• Task details: Scan the records below for the line with "(if_pos whole).trans (echo_whole" and the line with "have moving : sl.origin ≠ .stop := by". Repeat those two lines and every line between them exactly, and nothing else.

• Dataset records:
───

/-- R71: the three bytes of a whole mark, read as kind and argument and written again. -/
theorem echo_whole {l : List Byte} (long : 3 ≤ l.length) : byte (num8 l 0) :: be16n (num16 l 1) = l.take 3 := by
  obtain _ | ⟨a, _ | ⟨b, _ | ⟨c, tail⟩⟩⟩ := l
  · exact absurd long (by decide)
  · exact absurd long (by simp)
  · exact absurd long (by simp)
  · have kind : byte (num8 (a :: b :: c :: tail) 0) = a := by simp [byte, num8, byteAt]
    have arg : be16n (num16 (a :: b :: c :: tail) 1) = be16 (b ++ c) := by
      simp [be16n, num16, word16, byteAt]
    rw [kind, arg, be16_append]
    rfl

theorem takeMarkOverflow_cons (handed : s.handed.markOverflows = (p, f) :: rest) : takeMarkOverflow s =
    answerDropped (s.updHanded fun h => { h with markOverflows := rest }) p f := by
  rw [takeMarkOverflow, handed]

/-- Settles O38: a mark too short is only counted; a lost one is answered DROPPED with its own three bytes, or 0. -/
theorem shortAndDroppedMarks : Obligations.ShortAndDroppedMarks := by
  refine ⟨fun s p f rest up queue cls short => ?_, fun s p f rest up handed => ?_⟩
  · rw [exec_released _ up, effect]
    exact congrArg Host.Outcome.next (takeMarkIf_head _ queue cls (decide_eq_true short))
  · intro echo
    rw [exec_released _ up, effect, takeMarkOverflow_cons handed, answerDropped]
    dsimp only
    have answered := queueMarkReply_counted (s.updHanded fun h => { h with markOverflows := rest }) p f .dropped
    by_cases whole : 3 ≤ f.body.length
    · rw [decide_eq_true whole, if_pos rfl, if_pos rfl, answered]
      have echoed : echo = byte (num8 f.body 0) :: be16n (num16 f.body 1) :=
        (if_pos whole).trans (echo_whole whole).symm
      rw [echoed]
      rfl
    · rw [decide_eq_false whole, if_neg Bool.false_ne_true, if_neg Bool.false_ne_true, answered, marked,
        show be16n 0 = [0, 0] by decide, show echo = [0, 0, 0] from if_neg whole]
      rfl

end Sys2Proof.Proofs
end

section
/-! SUPPORT. Commitment and sorting: the cases of the lock, the commit actions and the deliveries (chapter 5). -/

namespace Sys2Proof.Proofs

open Sys2Proof Sys2Proof.Machine

variable {s : State} {lug : LugSeq}

/-! ### The cases of Table 5-1 (R86 to R88) -/

section
variable {mode : LineMode} {sl : Slot}

theorem lockCase_stop (stop : sl.origin = .stop) : lockCase mode sl = .empty := if_pos stop

theorem lockCase_bypass (bypassed : sl.origin = .bypass ∨ sl.origin = .run ∧ mode = .bypass) :
    lockCase mode sl = .bypass := by
  have moving : sl.origin ≠ .stop := by
    obtain h | ⟨h, -⟩ := bypassed <;> (rw [h]; decide)
  exact (if_neg moving).trans (if_pos (bypassed.imp id And.right))

variable (run : sl.origin = .run) (unbypassed : mode ≠ .bypass)
include run unbypassed

theorem lockCase_none (none : sl.board = .none) : lockCase mode sl = .empty :=
  (if_neg (by rw [run]; decide)).trans ((if_neg (by simp [run, unbypassed])).trans (if_pos none))

theorem lockCase_unscanned (unscanned : sl.board = .unscanned) : lockCase mode sl = .recycle sl.cause false :=
  (if_neg (by rw [run]; decide)).trans ((if_neg (by simp [run, unbypassed])).trans
    ((if_neg (by rw [unscanned]; decide)).trans (if_pos unscanned)))

variable (present : sl.board = .present)
include present

theorem lockCase_reject (reject : sl.reject = true) : lockCase mode sl = .reject :=
  (if_neg (by rw [run]; decide)).trans ((if_neg (by simp [run, unbypassed])).trans
    ((if_neg (by rw [present]; decide)).trans ((if_neg (by rw [present]; decide)).trans (if_pos reject))))

variable (unrejected : sl.reject = false)
include unrejected

/-- Table 5-1: past the marks the decision decides. -/
theorem lockCase_decision : lockCase mode sl = match sl.decision with
    | .none => .recycle (recycleCauseAtLock sl) false
    | .some d =>
      if d.body = .reject then .recycle (recycleCauseAtLock sl) false
      else if sl.optState = .decided ∧ d.revision = sl.revision then .stands d false
      else staleCommit sl d :=
  (if_neg (by rw [run]; decide)).trans ((if_neg (by simp [run, unbypassed])).trans
    ((if_neg (by rw [present]; decide)).trans ((if_neg (by rw [present]; decide)).trans
      (if_neg (by simp [unrejected])))))

theorem lockCase_undecided (undecided : sl.decision = .none) :
    lockCase mode sl = .recycle (recycleCauseAtLock sl) false := by
  rw [lockCase_decision run unbypassed present unrejected, undecided]
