/-- R36, R37: the halves of CA, CB and CC are written one by one and read together as signed 64-bit numbers; at
reset they are 0, and with all three 0 every CLS decides 0. CLSHIST takes a host write whole, and its bit 0 is the
newest decision. -/
def Obligations.CoefficientsAreWrittenByHalves : Prop :=
  (∀ (s : State) (lo hi : Word), s.status.busy = false →
    performWrite 0x030#16 lo s = writeDone { s with caLo := lo } ∧
    performWrite 0x034#16 hi s = writeDone { s with caHi := hi } ∧
    performWrite 0x038#16 lo s = writeDone { s with cbLo := lo } ∧
    performWrite 0x03C#16 hi s = writeDone { s with cbHi := hi } ∧
    performWrite 0x040#16 lo s = writeDone { s with ccLo := lo } ∧
    performWrite 0x044#16 hi s = writeDone { s with ccHi := hi } ∧
    performWrite 0x048#16 lo s = writeDone { s with clshist := lo } ∧
    coefA (performWrite 0x034#16 hi (performWrite 0x030#16 lo s)) = (hi ++ lo).toInt ∧
    coefB (performWrite 0x03C#16 hi (performWrite 0x038#16 lo s)) = (hi ++ lo).toInt ∧
    coefC (performWrite 0x044#16 hi (performWrite 0x040#16 lo s)) = (hi ++ lo).toInt) ∧
  coefA State.reset = 0 ∧ coefB State.reset = 0 ∧ coefC State.reset = 0 ∧ State.reset.clshist = 0#32 ∧
  ∀ (s : State) (src : ClsSrc) (x : Word), clsSample s src = some x →
    ∃ t, exec (.cls src) s = .next t ∧
      t.clshist = (s.clshist <<< 1) ||| (if t.status.clsres then 1#32 else 0#32) ∧
      (coefA s = 0 → coefB s = 0 → coefC s = 0 → t.status.clsres = false)

/-- From R40 and R42 to R46: what a read of each memory entry returns when no command is in flight, and that it
touches nothing (R66). -/
def Obligations.MemoriesReadTheirEntries : Prop :=
  ∀ s : State, s.status.busy = false →
    (∀ i < 1023, performRead (at' (0x1000 + 4 * i)) s = readDone s.kmem[i]! s) ∧
    (∀ j < 1022, performRead (at' (0x2000 + 8 * j)) s = readDone (s.rem[j]!.setWidth 32) s ∧
      performRead (at' (0x2000 + 8 * j + 4)) s = readDone ((s.rem[j]! >>> 32).setWidth 32) s) ∧
    (∀ i < 441, performRead (at' (0x4000 + 4 * i)) s = readDone (BitVec.ofInt 32 (s.ibuf[i]!).toInt) s) ∧
    (∀ i < 441, performRead (at' (0x5000 + 4 * i)) s = readDone (BitVec.ofInt 32 (s.obuf[i]!).toInt) s) ∧
    (∀ k < 220, performRead (at' (0x6000 + 4 * k)) s = readDone s.spec[k]! s) ∧
    (∀ k < 220, performRead (at' (0x8000 + 8 * k)) s = readDone (s.acc[k]!.setWidth 32) s ∧
      performRead (at' (0x8000 + 8 * k + 4)) s = readDone ((s.acc[k]! >>> 32).setWidth 32) s)

/-- R64: a read at an unmapped offset returns 0; a write at an unmapped offset or to a read-only location has
no effect, in any mode. -/
def Obligations.UnmappedAndReadOnlyAccesses : Prop :=
  ∀ (s : State) (off : Half) (v : Word),
    (Unmapped off → performRead off s = readDone 0#32 s) ∧
    (Unmapped off ∨ ReadOnly off → performWrite off v s = writeDone s)

/-- Bits 1:0 of an offset are ignored (from R63). -/
def Obligations.LowOffsetBitsAreIgnored : Prop :=
  ∀ (s : State) (off off' : Half) (v : Word), aligned off = aligned off' →
    performRead off s = performRead off' s ∧ performWrite off v s = performWrite off' v s

/-- From R31, R35 to R37, R40, R42 and R43: with no command in flight a host write to a read-write location stores its
value there and changes nothing else. -/
def Obligations.HostWritesReachTheirLocation : Prop :=
  ∀ (s : State) (v : Word), s.status.busy = false →
    performWrite 0x01C#16 v s = writeDone { s with klen := v.setWidth 16 } ∧
    performWrite 0x02C#16 v s = writeDone { s with xin := v } ∧
    performWrite 0x030#16 v s = writeDone { s with caLo := v } ∧
    performWrite 0x034#16 v s = writeDone { s with caHi := v } ∧
    performWrite 0x038#16 v s = writeDone { s with cbLo := v } ∧
    performWrite 0x03C#16 v s = writeDone { s with cbHi := v } ∧
    performWrite 0x040#16 v s = writeDone { s with ccLo := v } ∧
    performWrite 0x044#16 v s = writeDone { s with ccHi := v } ∧
    performWrite 0x048#16 v s = writeDone { s with clshist := v } ∧
    (∀ i : Fin 1023, performWrite (at' (0x1000 + 4 * i)) v s = writeDone { s with kmem := s.kmem.set i v }) ∧
    (∀ j : Fin 1022, performWrite (at' (0x2000 + 8 * j)) v s =
      writeDone { s with rem := s.rem.set j (s.rem[j].extractLsb' 32 32 ++ v) } ∧
      performWrite (at' (0x2000 + 8 * j + 4)) v s =
        writeDone { s with rem := s.rem.set j (v ++ s.rem[j].extractLsb' 0 32) }) ∧
    (∀ i : Fin 441, performWrite (at' (0x4000 + 4 * i)) v s =
      writeDone { s with ibuf := s.ibuf.set i (v.setWidth 16) })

───

• Answer for the task:
        (if_pos whole).trans (echo_whole whole).symm
      rw [echoed]
      rfl
    · rw [decide_eq_false whole, if_neg Bool.false_ne_true, if_neg Bool.false_ne_true, answered, marked,
        show be16n 0 = [0, 0] by decide, show echo = [0, 0, 0] from if_neg whole]
      rfl

end Sys2Proof.Proofs
end

section
/-! SUPPORT. Commitment and sorting: the cases of the lock, the commit actions and the deliveries (chapter 5). -/

namespace Sys2Proof.Proofs

open Sys2Proof Sys2Proof.Machine

variable {s : State} {lug : LugSeq}

/-! ### The cases of Table 5-1 (R86 to R88) -/

section
variable {mode : LineMode} {sl : Slot}

theorem lockCase_stop (stop : sl.origin = .stop) : lockCase mode sl = .empty := if_pos stop

theorem lockCase_bypass (bypassed : sl.origin = .bypass ∨ sl.origin = .run ∧ mode = .bypass) :
    lockCase mode sl = .bypass := by
  have moving : sl.origin ≠ .stop := by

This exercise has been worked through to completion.